The stories in NOT THE END OF THE WORLD are, in fact, completely accessible --- with the exception of the first and the last, "Charlene and Trudi Go Shopping" and "Pleasureland," intentional bookends for the collection. On one level, these two tales are simply a big fat ironic play on the title phrase, since what's happening is that the world (as we know it) is ending: weather anomalies and epidemics and warfare and no more radio or TV or food, zoo animals running riot and museums left unpoliced so "people wandered in and took the artifacts and used them to improve their interior décor."
The Charlene and Trudi stories (in both cases, they are the sole characters) are a weird cross between high-literary minimalism and a high-end shopping list, itemizing everything from tea to perfume to fabric. Atkinson seems to be pointing out how little "stuff" matters when it comes to the apocalypse, while at the same time glorying in the sheer sound and texture of words and objects. She also jams in a great many references to themes and people mentioned in the rest of the book, as if Charlene and Trudi's dying days (and dying world) contain and transcend everything else.
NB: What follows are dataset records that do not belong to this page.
-- ==== Sys2Proof/Machine/Stack.lean ====
section
/-! DEFINITION. Push and pop (spec/43_control_stack.md R196 to R198). -/

namespace Sys2Proof.Machine

/-- `PUSH rr` (R196). -/
def push (p : Reg16) (s : Running) : Except Fault Running := push16 (s.get16 p) s

/-- `POP rr` (R197, R198): a pop into AF masks the low nibble of F, as every write of F does. -/
def pop (p : Reg16) (s : Running) : Except Fault Running :=
  match pop16 s with
  | .ok (w, s₁) => .ok (s₁.set16 p w)
  | .error f => .error f

/-- `POP BC`, C1 (R197). -/
def execPopBc (s : State) : Out := run (pop .bc) s

/-- `PUSH BC`, C5 (R196). -/
def execPushBc (s : State) : Out := run (push .bc) s

/-- `POP DE`, D1 (R197). -/
def execPopDe (s : State) : Out := run (pop .de) s

/-- `PUSH DE`, D5 (R196). -/
def execPushDe (s : State) : Out := run (push .de) s

/-- `POP HL`, E1 (R197). -/
def execPopHl (s : State) : Out := run (pop .hl) s

/-- `PUSH HL`, E5 (R196). -/
def execPushHl (s : State) : Out := run (push .hl) s

/-- `POP AF`, F1 (R198). -/
def execPopAf (s : State) : Out := run (pop .af) s

/-- `PUSH AF`, F5 (R196). -/
def execPushAf (s : State) : Out := run (push .af) s

end Sys2Proof.Machine
end

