/-! ### The cause of every fault (R221) -/

/-- An access the step makes that is not answered is a cause. -/
theorem FaultCause.of_read {s : Running} {a : Word} {f : Fault} (ha : ReadByStep s a) (h : memRead s a = .error f) :
    FaultCause s f := by
  obtain ⟨rfl, hu⟩ | ⟨rfl, hp⟩ := memRead_fault h
  · exact ⟨ha, hu⟩
  · exact ⟨ha, hp⟩

theorem FaultCause.of_fetch {s : Running} {a : Word} {f : Fault} (ha : FetchedFrom s a) (h : memRead s a = .error f) :
    FaultCause s f :=
  .of_read (.inl ha) h

/-- A fault of a data access of the instruction at pc is a cause. -/
theorem FaultCause.of_data {s : Running} {x : Form} {f : Fault} (hx : FormAtPc s x) (h : DataFault x s f) :
    FaultCause s f := by
  cases h with
  | load ha hr => exact .of_read (.inr ⟨x, hx, ha⟩) hr
  | store ha hw => exact ⟨⟨x, hx, ha⟩, hw⟩

/-- The operand bytes of the entry of the byte at pc are among the bytes the step fetches. -/
theorem FetchedFrom.operand {s : Running} {op : Byte} {e : Entry} (h : memRead s s.pc = .ok op)
    (he : primary op = some e) {k : Nat} (hk : 1 ≤ k) (hke : k ≤ e.operandBytes) :
    FetchedFrom s (s.pc + BitVec.ofNat 16 k) := by
  refine .inr ⟨op, k, h, admitted_of_primary he, hk, Nat.le_trans hke ?_, rfl⟩
  rw [operandBytes_of_primary he, bytesAfter]
  split
  · next hop => subst hop; decide
  · exact Nat.le_refl _

/-- The second byte of a CB pair is among the bytes the step fetches. -/
theorem FetchedFrom.second {s : Running} (h : memRead s s.pc = .ok 0xCB) : FetchedFrom s (s.pc + 1) :=
  .inr ⟨0xCB, 1, h, rfl, Nat.le_refl 1, Nat.le_refl 1, rfl⟩

/-- A fetch that faults has a cause: each fetch in turn, or the first byte. -/
theorem fetchDecode_faultCause {s : Running} {f : Fault} (h : fetchDecode s = .error f) : FaultCause s f := by
  cases h₀ : memRead s s.pc with
  | error g => rw [fetchDecode_fault h₀] at h; cases h; exact .of_fetch (.inl rfl) h₀
  | ok op =>
    cases he : primary op with
    | none =>
      rw [fetchDecode_unadmitted h₀ he] at h
      cases h
      exact ⟨h₀, by rw [← primary_isSome, he]; rfl⟩
    | some e =>
      have operand (k : Nat) (hk : 1 ≤ k) (hke : k ≤ e.operandBytes) := FetchedFrom.operand h₀ he hk hke
      cases e with
      | op i => rw [fetchDecode_op h₀ he] at h; cases h
      | d8 mk =>
        cases h₁ : memRead s (s.pc + 1) with
        | error g =>
          rw [fetchDecode_d8_fault h₀ he h₁] at h
          cases h
          exact .of_fetch (operand 1 (Nat.le_refl 1) (Nat.le_refl 1)) h₁
        | ok n => rw [fetchDecode_d8 h₀ he h₁] at h; cases h
      | d16 mk =>
        cases h₁ : memRead s (s.pc + 1) with
        | error g =>
          rw [fetchDecode_d16_fault h₀ he h₁] at h
          cases h
          exact .of_fetch (operand 1 (Nat.le_refl 1) (Nat.le_succ 1)) h₁
        | ok lo =>
          cases h₂ : memRead s (s.pc + 2) with
          | error g =>
            rw [fetchDecode_d16_second_fault h₀ he h₁ h₂] at h
            cases h
            exact .of_fetch (operand 2 (Nat.le_succ 1) (Nat.le_refl 2)) h₂
          | ok hi => rw [fetchDecode_d16 h₀ he h₁ h₂] at h; cases h
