-- ==== Sys2Proof/Machine/Operands.lean ====
section
/-! DEFINITION. What the operands `c` and `u` of 30_encoding.md R74 select in the state. The operands `d`, `now`, `ab`, `len` and
`payload` are used unchanged (R74); a `now` beyond `TS_W` bits, which is no operand of R71, is cut to them where it is stored (log 14). -/
namespace Sys2Proof.Machine

/-- `S.touch[c]` (R30), where there is such a channel. -/
def State.chan (s : State) (c : Channel) : Option Touch := s.touch[c.index]?

/-- Whether `c` names a channel: the operand is one bit (R74), and how many channels there are is `N_CH` (R6; log 2). -/
def State.hasChan (s : State) (c : Channel) : Bool := (s.chan c).isSome

/-- `S.touch[c] <- t`. -/
def State.setChan (s : State) (c : Channel) (t : Touch) : State := { s with touch := s.touch.set c.index t }

/-- `THRESH[c]` (R6). The second case is a channel there is not, which nothing polls (log 9). -/
def thresh (k : Cfg) (c : Channel) : Nat :=
  match k.thresh[c.index]? with
  | some x => x.toNat
  | none => Config.noSlotStamp c.index

/-- R74: `B := (u = 0 ? S.tx : S.rx)`. -/
def State.buffer (s : State) : BufSel → Cb
  | .tx => s.tx
  | .rx => s.rx

end Sys2Proof.Machine
end

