-- ==== Sys2Proof/Machine/ParserUnit.lean ====
section
/-! DEFINITION. The receive-side frame parser (43_rx_frame_parser.md R171 to R173). -/
namespace Sys2Proof.Machine

/-- R171: the payload the parser has collected, `[ps_buf[0], ..., ps_buf[ps_len - 1]]`. -/
def Parser.payload (p : Parser) : List Byte := (List.range p.len.toNat).map p.slot

/-- R171: the parser after it consumes the byte `x`, and the payload it emits, if any. -/
def parseByte (k : Cfg) (p : Parser) (x : Byte) : Parser × Option (List Byte) :=
  match p.state with
  | .awaitHead => (if x = k.headByte then { p with state := .awaitLength } else p, none)
  | .awaitLength =>
    ({ p with len := x, cnt := 0, acc := 0#8, state := if x = 0#8 then .awaitTail else .awaitPayload }, none)
  | .awaitPayload =>
    ({ p with
        buf := p.buf.set p.cnt x, acc := cksStep p.acc x, cnt := p.cnt + 1
        state := if p.cnt + 1 = p.len.toNat then .awaitTail else .awaitPayload }, none)
  | .awaitTail => ({ p with state := if x = k.tailByte then .awaitChecksum else .awaitHead }, none)
  | .awaitChecksum => ({ p with state := if x = p.acc then .awaitCr else .awaitHead }, none)
  | .awaitCr => ({ p with state := if x = k.crByte then .awaitLf else .awaitHead }, none)
  | .awaitLf => ({ p with state := .awaitHead }, if x = k.lfByte then some p.payload else none)

/-- R171: an emitted payload is recorded and returned; a byte that completes no frame answers `OK`. -/
def emitFrame (out : Option (List Byte)) (s : State) : State :=
  match out with
  | some p => { s with rxFrames := s.rxFrames ++ [p] }.ret (.frame p)
  | none => s.ret .ok

/-- R171 after the NOT_READY check: at most one byte of `rx` is consumed. -/
def parseNext (s : State) : State :=
  match cbRead s.cfg.cap s.rx with
  | (none, _) => s.ret .empty
  | (some x, rx) => emitFrame (parseByte s.cfg s.ps x).2 { s with rx := rx, ps := (parseByte s.cfg s.ps x).1 }

/-- `PARSER_STEP` (R171). -/
def execParserStep (s : State) : Host.Outcome State Fault Refusal :=
  whenEnabled s.appMay s (whenReady .parserStep s (parseNext s))

end Sys2Proof.Machine
end

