-- ==== Sys2Proof/Laws/State.lean ====
section
/-! SUPPORT. One lemma per field per named update of State, each true by rfl. -/
namespace Sys2Proof.Machine
variable (s : State)

/-! ### setLabel -/

@[simp] theorem setLabel_cfg (l : Label) : (s.setLabel l).cfg = s.cfg := rfl
@[simp] theorem setLabel_tx (l : Label) : (s.setLabel l).tx = s.tx := rfl
@[simp] theorem setLabel_rx (l : Label) : (s.setLabel l).rx = s.rx := rfl
@[simp] theorem setLabel_initState (l : Label) : (s.setLabel l).initState = s.initState := rfl
@[simp] theorem setLabel_txState (l : Label) : (s.setLabel l).txState = s.txState := rfl
@[simp] theorem setLabel_rxState (l : Label) : (s.setLabel l).rxState = s.rxState := rfl
@[simp] theorem setLabel_irqEnTx (l : Label) : (s.setLabel l).irqEnTx = s.irqEnTx := rfl
@[simp] theorem setLabel_irqEnRx (l : Label) : (s.setLabel l).irqEnRx = s.irqEnRx := rfl
@[simp] theorem setLabel_txInflight (l : Label) : (s.setLabel l).txInflight = s.txInflight := rfl
@[simp] theorem setLabel_txIrq (l : Label) : (s.setLabel l).txIrq = s.txIrq := rfl
@[simp] theorem setLabel_rxArmed (l : Label) : (s.setLabel l).rxArmed = s.rxArmed := rfl
@[simp] theorem setLabel_rxIrq (l : Label) : (s.setLabel l).rxIrq = s.rxIrq := rfl
@[simp] theorem setLabel_rxData (l : Label) : (s.setLabel l).rxData = s.rxData := rfl
@[simp] theorem setLabel_wireOut (l : Label) : (s.setLabel l).wireOut = s.wireOut := rfl
@[simp] theorem setLabel_wireIn (l : Label) : (s.setLabel l).wireIn = s.wireIn := rfl
@[simp] theorem setLabel_wireLost (l : Label) : (s.setLabel l).wireLost = s.wireLost := rfl
@[simp] theorem setLabel_frBusy (l : Label) : (s.setLabel l).frBusy = s.frBusy := rfl
@[simp] theorem setLabel_frSeq (l : Label) : (s.setLabel l).frSeq = s.frSeq := rfl
@[simp] theorem setLabel_frPos (l : Label) : (s.setLabel l).frPos = s.frPos := rfl
@[simp] theorem setLabel_ps (l : Label) : (s.setLabel l).ps = s.ps := rfl
@[simp] theorem setLabel_rxFrames (l : Label) : (s.setLabel l).rxFrames = s.rxFrames := rfl
@[simp] theorem setLabel_touch (l : Label) : (s.setLabel l).touch = s.touch := rfl
@[simp] theorem setLabel_encCount (l : Label) : (s.setLabel l).encCount = s.encCount := rfl
@[simp] theorem setLabel_encLast (l : Label) : (s.setLabel l).encLast = s.encLast := rfl
@[simp] theorem setLabel_btnLatch (l : Label) : (s.setLabel l).btnLatch = s.btnLatch := rfl
@[simp] theorem setLabel_faults (l : Label) : (s.setLabel l).faults = s.faults := rfl
@[simp] theorem setLabel_refused (l : Label) : (s.setLabel l).refused = s.refused := rfl
@[simp] theorem setLabel_label (l : Label) : (s.setLabel l).label = l := rfl
@[simp] theorem setLabel_sched (l : Label) : (s.setLabel l).sched = s.sched := rfl
@[simp] theorem setLabel_draws (l : Label) : (s.setLabel l).draws = s.draws := rfl
@[simp] theorem setLabel_drawCount (l : Label) : (s.setLabel l).drawCount = s.drawCount := rfl

/-! ### addFault -/

@[simp] theorem addFault_cfg (f : FaultRecord) : (s.addFault f).cfg = s.cfg := rfl
@[simp] theorem addFault_tx (f : FaultRecord) : (s.addFault f).tx = s.tx := rfl
@[simp] theorem addFault_rx (f : FaultRecord) : (s.addFault f).rx = s.rx := rfl
@[simp] theorem addFault_initState (f : FaultRecord) : (s.addFault f).initState = s.initState := rfl
@[simp] theorem addFault_txState (f : FaultRecord) : (s.addFault f).txState = s.txState := rfl
@[simp] theorem addFault_rxState (f : FaultRecord) : (s.addFault f).rxState = s.rxState := rfl
@[simp] theorem addFault_irqEnTx (f : FaultRecord) : (s.addFault f).irqEnTx = s.irqEnTx := rfl
@[simp] theorem addFault_irqEnRx (f : FaultRecord) : (s.addFault f).irqEnRx = s.irqEnRx := rfl
@[simp] theorem addFault_txInflight (f : FaultRecord) : (s.addFault f).txInflight = s.txInflight := rfl
@[simp] theorem addFault_txIrq (f : FaultRecord) : (s.addFault f).txIrq = s.txIrq := rfl
@[simp] theorem addFault_rxArmed (f : FaultRecord) : (s.addFault f).rxArmed = s.rxArmed := rfl
@[simp] theorem addFault_rxIrq (f : FaultRecord) : (s.addFault f).rxIrq = s.rxIrq := rfl
@[simp] theorem addFault_rxData (f : FaultRecord) : (s.addFault f).rxData = s.rxData := rfl
@[simp] theorem addFault_wireOut (f : FaultRecord) : (s.addFault f).wireOut = s.wireOut := rfl
@[simp] theorem addFault_wireIn (f : FaultRecord) : (s.addFault f).wireIn = s.wireIn := rfl
@[simp] theorem addFault_wireLost (f : FaultRecord) : (s.addFault f).wireLost = s.wireLost := rfl
@[simp] theorem addFault_frBusy (f : FaultRecord) : (s.addFault f).frBusy = s.frBusy := rfl
@[simp] theorem addFault_frSeq (f : FaultRecord) : (s.addFault f).frSeq = s.frSeq := rfl
@[simp] theorem addFault_frPos (f : FaultRecord) : (s.addFault f).frPos = s.frPos := rfl
@[simp] theorem addFault_ps (f : FaultRecord) : (s.addFault f).ps = s.ps := rfl
@[simp] theorem addFault_rxFrames (f : FaultRecord) : (s.addFault f).rxFrames = s.rxFrames := rfl
@[simp] theorem addFault_touch (f : FaultRecord) : (s.addFault f).touch = s.touch := rfl
@[simp] theorem addFault_encCount (f : FaultRecord) : (s.addFault f).encCount = s.encCount := rfl
@[simp] theorem addFault_encLast (f : FaultRecord) : (s.addFault f).encLast = s.encLast := rfl
@[simp] theorem addFault_btnLatch (f : FaultRecord) : (s.addFault f).btnLatch = s.btnLatch := rfl
@[simp] theorem addFault_faults (f : FaultRecord) : (s.addFault f).faults = if f ∈ s.faults then s.faults else s.faults ++ [f] := rfl
@[simp] theorem addFault_refused (f : FaultRecord) : (s.addFault f).refused = s.refused := rfl
@[simp] theorem addFault_label (f : FaultRecord) : (s.addFault f).label = s.label := rfl
@[simp] theorem addFault_sched (f : FaultRecord) : (s.addFault f).sched = s.sched := rfl
@[simp] theorem addFault_draws (f : FaultRecord) : (s.addFault f).draws = s.draws := rfl
@[simp] theorem addFault_drawCount (f : FaultRecord) : (s.addFault f).drawCount = s.drawCount := rfl

/-! ### refuse -/

@[simp] theorem refuse_cfg (r : RefuseReason) : (refuse s r).cfg = s.cfg := rfl
@[simp] theorem refuse_tx (r : RefuseReason) : (refuse s r).tx = s.tx := rfl
@[simp] theorem refuse_rx (r : RefuseReason) : (refuse s r).rx = s.rx := rfl
@[simp] theorem refuse_initState (r : RefuseReason) : (refuse s r).initState = s.initState := rfl
@[simp] theorem refuse_txState (r : RefuseReason) : (refuse s r).txState = s.txState := rfl
@[simp] theorem refuse_rxState (r : RefuseReason) : (refuse s r).rxState = s.rxState := rfl
@[simp] theorem refuse_irqEnTx (r : RefuseReason) : (refuse s r).irqEnTx = s.irqEnTx := rfl
@[simp] theorem refuse_irqEnRx (r : RefuseReason) : (refuse s r).irqEnRx = s.irqEnRx := rfl
@[simp] theorem refuse_txInflight (r : RefuseReason) : (refuse s r).txInflight = s.txInflight := rfl
@[simp] theorem refuse_txIrq (r : RefuseReason) : (refuse s r).txIrq = s.txIrq := rfl
@[simp] theorem refuse_rxArmed (r : RefuseReason) : (refuse s r).rxArmed = s.rxArmed := rfl
@[simp] theorem refuse_rxIrq (r : RefuseReason) : (refuse s r).rxIrq = s.rxIrq := rfl
@[simp] theorem refuse_rxData (r : RefuseReason) : (refuse s r).rxData = s.rxData := rfl
@[simp] theorem refuse_wireOut (r : RefuseReason) : (refuse s r).wireOut = s.wireOut := rfl
@[simp] theorem refuse_wireIn (r : RefuseReason) : (refuse s r).wireIn = s.wireIn := rfl
@[simp] theorem refuse_wireLost (r : RefuseReason) : (refuse s r).wireLost = s.wireLost := rfl
@[simp] theorem refuse_frBusy (r : RefuseReason) : (refuse s r).frBusy = s.frBusy := rfl
@[simp] theorem refuse_frSeq (r : RefuseReason) : (refuse s r).frSeq = s.frSeq := rfl
@[simp] theorem refuse_frPos (r : RefuseReason) : (refuse s r).frPos = s.frPos := rfl
@[simp] theorem refuse_ps (r : RefuseReason) : (refuse s r).ps = s.ps := rfl
@[simp] theorem refuse_rxFrames (r : RefuseReason) : (refuse s r).rxFrames = s.rxFrames := rfl
@[simp] theorem refuse_touch (r : RefuseReason) : (refuse s r).touch = s.touch := rfl
@[simp] theorem refuse_encCount (r : RefuseReason) : (refuse s r).encCount = s.encCount := rfl
@[simp] theorem refuse_encLast (r : RefuseReason) : (refuse s r).encLast = s.encLast := rfl
@[simp] theorem refuse_btnLatch (r : RefuseReason) : (refuse s r).btnLatch = s.btnLatch := rfl
@[simp] theorem refuse_faults (r : RefuseReason) : (refuse s r).faults = s.faults := rfl
@[simp] theorem refuse_refused (r : RefuseReason) : (refuse s r).refused = true := rfl
@[simp] theorem refuse_label (r : RefuseReason) : (refuse s r).label = .refused r := rfl
@[simp] theorem refuse_sched (r : RefuseReason) : (refuse s r).sched = s.sched := rfl
@[simp] theorem refuse_draws (r : RefuseReason) : (refuse s r).draws = s.draws := rfl
@[simp] theorem refuse_drawCount (r : RefuseReason) : (refuse s r).drawCount = s.drawCount := rfl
None of this really works --- and it is particularly discouraging to encounter it right off the bat (I almost threw the book across the room). My advice: Skip Charlene and Trudi until you've read everything else.
NOT THE END OF THE WORLD is a grand ride, but I don't think it is Atkinson's best. Too many of the stories, despite their obvious virtuosity, wind up getting by on the author's sarcastic, fantastic riffs and juicy language. She could (dangerously, for her own development) be typecast as wacky rather than deep. I hope she writes another novel next --- preferably about a small boy with profound dignity and a well-concealed longing for love.
--- Reviewed by Kathy Weissman
11 of 11 people found the following review helpful.
Too clever, or not clever enough?
By shoemuse
It wasn't until I read the reviews here about "Not the End of the World" that I "got" what Kate Atkinson was trying to do. I went back and re-read the book with an eye toward the myths and the wrapping together of several characters across different stories. To be honest, even the second time around I was not that impressed with the stories. Yes, Kate Atkinson has a unique voice, one I loved in "Behind the Scenes at the Museum". Here, though, I felt like there was an inside conceit that was inaccessible to the reader. It's been a while since I took Latin, so it would've been nice to have the quotes translated. Atkinson teases us with characters that I would've liked to have seen more developed. It was difficult to muster up sympathy for the characters. Overall, if you are a fan of Atkinson's writing I'd say buy this. If you are approaching Atkinson for the first time, you are better starting with "Behind the Scenes at the Museum."